What the exercise asks :: Once you reach the line containing "MODE (R179). -/" in the entries below, write out that line and each one after it down to the line containing "let p := freeBetween s 0 8999", exactly and with nothing added.

═════ Material provided

-- ==== Sys2Proof/Machine/Gauge.lean ====
section
/-! DEFINITION. The battery gauges (09_gauge.md): counting, OCV tables, rests and the estimate, learning, levels, swap and
restore, and the shelf cell taps. -/
namespace Sys2Proof.Machine

/-- The gauge of a felt, not of a shelf string (R277). -/
def gauIsFelt (g : Nat) : Bool := decide (g < 96)
/-- A register of gauge g as it acts: a coherent one as the running integration step took it (R303). -/
def gauW (s : State) (g off : Nat) : Word :=
  match (s.gauge g).co with
  | [] => s.rd (gauB g + off)
  | ws => if 0x80 ≤ off ∧ off < 0x100 then ws.getD ((off - 0x80) / 4) 0#32 else s.rd (gauB g + off)
/-- A field of a register of gauge g as it acts (R303). -/
def gauF (s : State) (g : Nat) (F : Fld) : Nat := fget (gauW s g F.off) F
/-- Change the gauge's own record. -/
def State.gaugeMod (s : State) (g : Nat) (k : GaugeX → GaugeX) : State := s.setGauge g (k (s.gauge g))
/-- The next integration step uses the coherent registers as they stand (R303). -/
def gauLatch (s : State) (g : Nat) : State :=
  s.gaugeMod g (fun x => { x with co := (List.range 32).map (fun k => s.rd (gauB g + 0x80 + 4 * k)) })
/-- A W1C event bit of gauge g (R385). -/
def gauEvent (s : State) (g bitNo : Nat) : State :=
  s.event (gauB g) ⟨R.GAU_EVT, bitNo, bitNo⟩ ⟨R.GAU_EVT_EN, bitNo, bitNo⟩ (272 + g)

/-- A MON input's last result in volts (R392). -/
def monNow (s : State) (k : Nat) : Word := monVolts (s.rd (supB + R.SUP_MON + 4 * k)).toNat

/-- The temperature of a gauge (R277). -/
def gauTemp (s : State) (g : Nat) : Word :=
  let src := gauF s g F.GAU_TEMP_SRC
  if src = 1 then fAdd (fMul (gauW s g R.GAU_T_A) (monNow s (gauF s g F.GAU_TEMP_MON))) (gauW s g R.GAU_T_B)
  else if src = 2 ∧ gauIsFelt g then fMul (fOfInt (sint 16 (s.lane (phaseLane (leadPhase s g))).temp)) (fRatio 1 16)
  else if src = 3 then gauW s g R.GAU_T_EXT
  else gauW s g R.GAU_T_B

/-- v_b (R277): the felt's v_fb, or the voltage sense of SHELF. -/
def gauVb (s : State) (g : Nat) : Word :=
  if gauIsFelt g then (s.felt g).vFb
  else match houseWith s 2 with
    | some h => s.rd (hseB h + R.HSE_MEAS_V)
    | none => 0#32

/-- The microsecond's mean of i_b, if it has a valid sample (R277, R279). -/
def gauIb (s : State) (g : Nat) : Option Word :=
  if gauIsFelt g then (if (s.felt g).gauI = [] then none else some (fMean (s.felt g).gauI.reverse))
  else if gauF s g F.GAU_CFG_ISRC ≠ 0 then
    some (fAdd (fMul (gauW s g R.GAU_I_A) (monNow s (gauF s g F.GAU_CFG_IMON))) (gauW s g R.GAU_I_B))
  else match houseWith s 2 with
    | some h => some (s.rd (hseB h + R.HSE_MEAS_I))
    | none => none

/-! OCV tables (R283 to R285). -/

/-- A halfword of shared memory. -/
def memHalf (s : State) (a : Nat) : Nat := (s.byte a).toNat + 256 * (s.byte (a + 1)).toNat

/-- Temperature t of a table, in 1/16 °C. -/
def ocvT (s : State) (base t : Nat) : Int := sint 16 (memHalf s (base + 4 + 2 * t))
/-- The OCV at temperature t and point j, in 0.1 mV. -/
def ocvAt (s : State) (base t j : Nat) : Nat := memHalf s (base + 0x14 + 64 * t + 2 * j)

/-- A table passes its checks (R283, R284). -/
def tableOk (s : State) (base : Nat) : Bool :=
  base % 4 == 0 && decide (0x2000000 ≤ base ∧ base + 0x218 ≤ 0x2400000) && s.memWord base == 0x00082001#32 &&
  (List.range 7).all (fun t => decide (ocvT s base t < ocvT s base (t + 1))) &&
  (List.range 8).all (fun t => (List.range 31).all (fun j => decide (ocvAt s base t j ≤ ocvAt s base t (j + 1)))) &&
  crc32 (s.getBytes base 0x214) == s.memWord (base + 0x214)

/-- A temperature clamped to the table's range, and the pair of rows around it (R285). -/
def ocvRow (s : State) (base : Nat) (temp : Word) : Nat × Word :=
  let t16 := fun t => fMul (fOfInt (ocvT s base t)) (fRatio 1 16)
  let c := fClamp temp (t16 0) (t16 7)
  let k := ((List.range 7).filter (fun t => fLe (t16 t) c)).getLastD 0
  (k, fDiv (fSub c (t16 k)) (fSub (t16 (k + 1)) (t16 k)))

/-- The SOC at cell voltage v in 0.1 mV (R285), from the points of the present temperature. -/
def socAt (pts : List Word) (v : Word) : Word :=
  let p := fun j => pts.getD j 0#32
  if fLe v (p 0) then 0#32
  else if fLe (p 31) v then (match (List.range 32).find? (fun j => fLe v (p j)) with
    | some j => if fEq (p j) v then fDiv (fOfNat (100 * j)) (fOfNat 31) else fOfNat 100
    | none => fOfNat 100)
  else match (List.range 32).find? (fun j => fLe v (p j)) with
    | none => fOfNat 100
    | some j =>
      if fEq (p j) v then fDiv (fOfNat (100 * j)) (fOfNat 31)
      else fDiv (fMul (fOfNat 100) (fAdd (fOfNat (j - 1)) (fDiv (fSub v (p (j - 1))) (fSub (p j) (p (j - 1)))))) (fOfNat 31)

/-- A lookup of the pack voltage v (R284, R285): none where the table fails a check. -/
def ocvLookup (s : State) (g : Nat) (v : Word) : Option Word :=
  let base := (gauW s g R.GAU_OCV_BASE).toNat
  if tableOk s base then
    let row := ocvRow s base (gauTemp s g)
    let pts := (List.range 32).map (fun j =>
      let a := fOfNat (ocvAt s base row.1 j)
      fAdd a (fMul (fSub (fOfNat (ocvAt s base (row.1 + 1) j)) a) row.2))
    some (socAt pts (fMul (fDiv v (fOfNat (max 1 (gauF s g F.GAU_CFG_SERIES)))) (fOfNat 10000)))
  else none

/-! Learning (R290, R291). -/

/-- A disqualifier of code 3, 4, 6 or 7 ends the learning cycle in progress (R290, R291). -/
def gauDisq (s : State) (g code : Nat) : State :=
  let b := gauB g
  if s.fld b F.GAU_STATUS_LEARN = 1 then
    gauEvent ((s.setFld b F.GAU_STATUS_LEARN 0).setFld b F.GAU_LEARN_INFO_CODE code) g 7
  else s

/-- The phases of felt f have changed in the structure table (R61, R518): its gauge's learning cycle ends (R291, R302). -/
def refelted (s : State) (f : Nat) : State := gauDisq (adoptLatch s f) f 6

/-- A failed lookup (R284): learning is disqualified and GAU_TABLE is reported once, with the address of the table. -/
def tableFail (s : State) (g base : Nat) : State :=
  let s1 := gauDisq s g 7
  if (s1.gauge g).tableTold then s1
  else (s1.gaugeMod g (fun x => { x with tableTold := true })).report 8 g K.GAU_TABLE base
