/-- Δ rounded to the nearest multiple of 80 ns, ties toward zero (R180). -/
def round80 (d : Int) : Int :=
  let q := d.natAbs / 80
  let r := d.natAbs % 80
  let m : Nat := if 40 < r then (q + 1) * 80 else q * 80
  if d < 0 then -(m : Int) else (m : Int)

/-- A running residue slew ends where it stands, which the model does not follow: the part it has removed is free (R180,
log entry 55). -/
def slewCut (s : State) : State :=
  if s.time.residue = 0 then s
  else
    let p := freeBetween s 0 s.time.residue.natAbs
    let a : Int := if s.time.residue < 0 then -(p.1 : Int) else (p.1 : Int)
    { p.2 with lineNs := ((s.lineNs : Int) + a).toNat, time := { s.time with residue := 0 } }

/-- Cabinet time becomes a new value (R180, R181): the offset moves by whole multiples of 80 ns, the residue is left to a
slew, and TIME_STEP is raised. -/
def timeStep (s0 : State) (new : Nat) : State :=
  let s := slewCut s0
  let d : Int := (new : Int) - (s.cabNs : Int)
  let m := round80 d
  let r := d - m
  let s1 := { s with timeOfs := s.timeOfs + m, time := { s.time with residue := r } }
  alignJudge ((s1.setFld timeB F.TIME_STATUS_SLEWING (b2n (r != 0))).pulse 373)

/-- The residue slew ends (R180): cabinet time has moved by the residue. -/
def slewEnd (s : State) : State :=
  let s1 := { s with lineNs := ((s.lineNs : Int) + s.time.residue).toNat, time := { s.time with residue := 0 } }
  alignJudge (s1.setFld timeB F.TIME_STATUS_SLEWING 0)

/-- The staged time of TIME_WR_SEC and TIME_WR_NS in nanoseconds. -/
def stagedTime (s : State) : Nat := timeOfWords (s.rd (timeB + R.TIME_WR_SEC)) (s.rd (timeB + R.TIME_WR_NS))

/-- TIME_APPLY.GO = 1 with a MODE (R179). -/
def timeApply (s : State) (mode : Nat) : State :=
  if 2 ≤ mode ∨ 1000000000 ≤ s.fld timeB F.TIME_WR_NS_NS ∨ (mode = 0 ∧ 1 < s.cabinetSize) ∨ ¬ s.time.counting then
    s.setFld timeB F.TIME_STATUS_WR_ERR 1
  else
    -- a GO while an apply is pending replaces it
    let t := stagedTime s
    if mode = 0 then timeStep (({ s with time := { s.time with pendApply := none } }).setFld timeB F.TIME_STATUS_APPLY_PENDING 0) t
    else ({ s with time := { s.time with pendApply := some t } }).setFld timeB F.TIME_STATUS_APPLY_PENDING 1

/-- A master reads TIME_NS (R178): NS and SEC[33:32] now, SEC[31:0] into its snapshot. -/
def readTimeNs (s : State) (m : Master) : Word × State := (timeW1 s.cabNs, s.setSnap m 4 (timeW0 s.cabNs))

/-- TIME_FREQ as it reads: while a residue slew runs, its own offset, below 9 ppm, is free and adds (R180, R206, log entry 55). -/
def readTimeFreq (s : State) : Word × State :=
  let w := s.rd (timeB + R.TIME_FREQ)
  if s.time.residue = 0 then (w, s)
  else
    let p := freeBetween s 0 8999
    (if s.time.residue < 0 then w - BitVec.ofNat 32 p.1 else w + BitVec.ofNat 32 p.1, p.2)

/-! References (R182 to R187). -/

/-- A reference is qualified and enabled: 0 the cascade upstream, on brims only, 1 REF_IN, 2 the crystal (R182). -/
def refUsable (s : State) (r : Nat) : Bool :=
  if r = 0 then s.isBrim && s.flag timeB F.TIME_REF_CFG_CAS_EN && s.flag timeB F.TIME_STATUS_QUAL_CAS
  else if r = 1 then s.flag timeB F.TIME_REF_CFG_REFIN_EN && s.flag timeB F.TIME_STATUS_QUAL_REFIN
  else s.flag timeB F.TIME_REF_CFG_XTAL_EN && s.flag timeB F.TIME_STATUS_QUAL_XTAL

/-- The highest-priority usable reference; 3 none (R186). -/
def bestRef (s : State) : Nat :=
  if refUsable s 0 then 0 else if refUsable s 1 then 1 else if refUsable s 2 then 2 else 3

══════════

Written solution ::
/-- TIME_APPLY.GO = 1 with a MODE (R179). -/
def timeApply (s : State) (mode : Nat) : State :=
  if 2 ≤ mode ∨ 1000000000 ≤ s.fld timeB F.TIME_WR_NS_NS ∨ (mode = 0 ∧ 1 < s.cabinetSize) ∨ ¬ s.time.counting then
    s.setFld timeB F.TIME_STATUS_WR_ERR 1
  else
    -- a GO while an apply is pending replaces it
    let t := stagedTime s
    if mode = 0 then timeStep (({ s with time := { s.time with pendApply := none } }).setFld timeB F.TIME_STATUS_APPLY_PENDING 0) t
    else ({ s with time := { s.time with pendApply := some t } }).setFld timeB F.TIME_STATUS_APPLY_PENDING 1

/-- A master reads TIME_NS (R178): NS and SEC[33:32] now, SEC[31:0] into its snapshot. -/
def readTimeNs (s : State) (m : Master) : Word × State := (timeW1 s.cabNs, s.setSnap m 4 (timeW0 s.cabNs))

/-- TIME_FREQ as it reads: while a residue slew runs, its own offset, below 9 ppm, is free and adds (R180, R206, log entry 55). -/
def readTimeFreq (s : State) : Word × State :=
  let w := s.rd (timeB + R.TIME_FREQ)
  if s.time.residue = 0 then (w, s)
  else
    let p := freeBetween s 0 8999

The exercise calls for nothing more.